#### [EXERCISE PROMPT]
Go from the first line below to the one with "(q : BitVec 7)" and print each line exactly.

#### [DATASET RECORDS]
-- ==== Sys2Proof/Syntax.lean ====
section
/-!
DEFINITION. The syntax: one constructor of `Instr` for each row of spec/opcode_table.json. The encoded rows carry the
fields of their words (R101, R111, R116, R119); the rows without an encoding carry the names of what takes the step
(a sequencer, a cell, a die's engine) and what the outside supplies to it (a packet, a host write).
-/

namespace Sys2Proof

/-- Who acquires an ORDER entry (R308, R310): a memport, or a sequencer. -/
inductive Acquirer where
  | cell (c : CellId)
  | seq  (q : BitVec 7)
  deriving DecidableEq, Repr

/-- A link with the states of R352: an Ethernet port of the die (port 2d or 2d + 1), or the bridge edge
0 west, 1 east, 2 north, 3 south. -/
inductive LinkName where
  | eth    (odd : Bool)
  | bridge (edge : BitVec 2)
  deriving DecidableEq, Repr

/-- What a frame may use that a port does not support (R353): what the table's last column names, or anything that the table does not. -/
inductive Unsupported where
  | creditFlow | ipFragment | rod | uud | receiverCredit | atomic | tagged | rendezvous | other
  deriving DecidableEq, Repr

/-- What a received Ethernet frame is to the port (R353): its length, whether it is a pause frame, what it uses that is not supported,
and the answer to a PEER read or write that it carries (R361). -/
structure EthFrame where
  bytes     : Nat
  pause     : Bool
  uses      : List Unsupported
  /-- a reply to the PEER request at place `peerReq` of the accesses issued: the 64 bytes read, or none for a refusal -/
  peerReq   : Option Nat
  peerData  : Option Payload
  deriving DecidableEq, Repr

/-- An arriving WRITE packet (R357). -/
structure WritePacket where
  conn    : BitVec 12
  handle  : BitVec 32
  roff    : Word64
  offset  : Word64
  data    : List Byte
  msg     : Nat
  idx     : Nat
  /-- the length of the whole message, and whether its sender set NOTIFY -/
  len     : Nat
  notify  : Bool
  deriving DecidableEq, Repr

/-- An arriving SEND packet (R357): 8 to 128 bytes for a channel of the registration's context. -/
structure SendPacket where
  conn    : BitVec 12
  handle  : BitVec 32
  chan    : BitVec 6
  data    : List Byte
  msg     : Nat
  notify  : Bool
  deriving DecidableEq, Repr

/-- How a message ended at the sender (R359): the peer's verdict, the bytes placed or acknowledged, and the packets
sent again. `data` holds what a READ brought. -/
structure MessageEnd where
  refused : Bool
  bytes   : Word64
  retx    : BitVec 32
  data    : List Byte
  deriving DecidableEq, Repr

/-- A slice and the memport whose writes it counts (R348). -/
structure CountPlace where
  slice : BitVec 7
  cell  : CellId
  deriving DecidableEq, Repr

#### [RESPONSE BOX]
-- ==== Sys2Proof/Syntax.lean ====
section
/-!
DEFINITION. The syntax: one constructor of `Instr` for each row of spec/opcode_table.json. The encoded rows carry the
fields of their words (R101, R111, R116, R119); the rows without an encoding carry the names of what takes the step
(a sequencer, a cell, a die's engine) and what the outside supplies to it (a packet, a host write).
-/

namespace Sys2Proof

/-- Who acquires an ORDER entry (R308, R310): a memport, or a sequencer. -/
inductive Acquirer where
  | cell (c : CellId)
  | seq  (q : BitVec 7)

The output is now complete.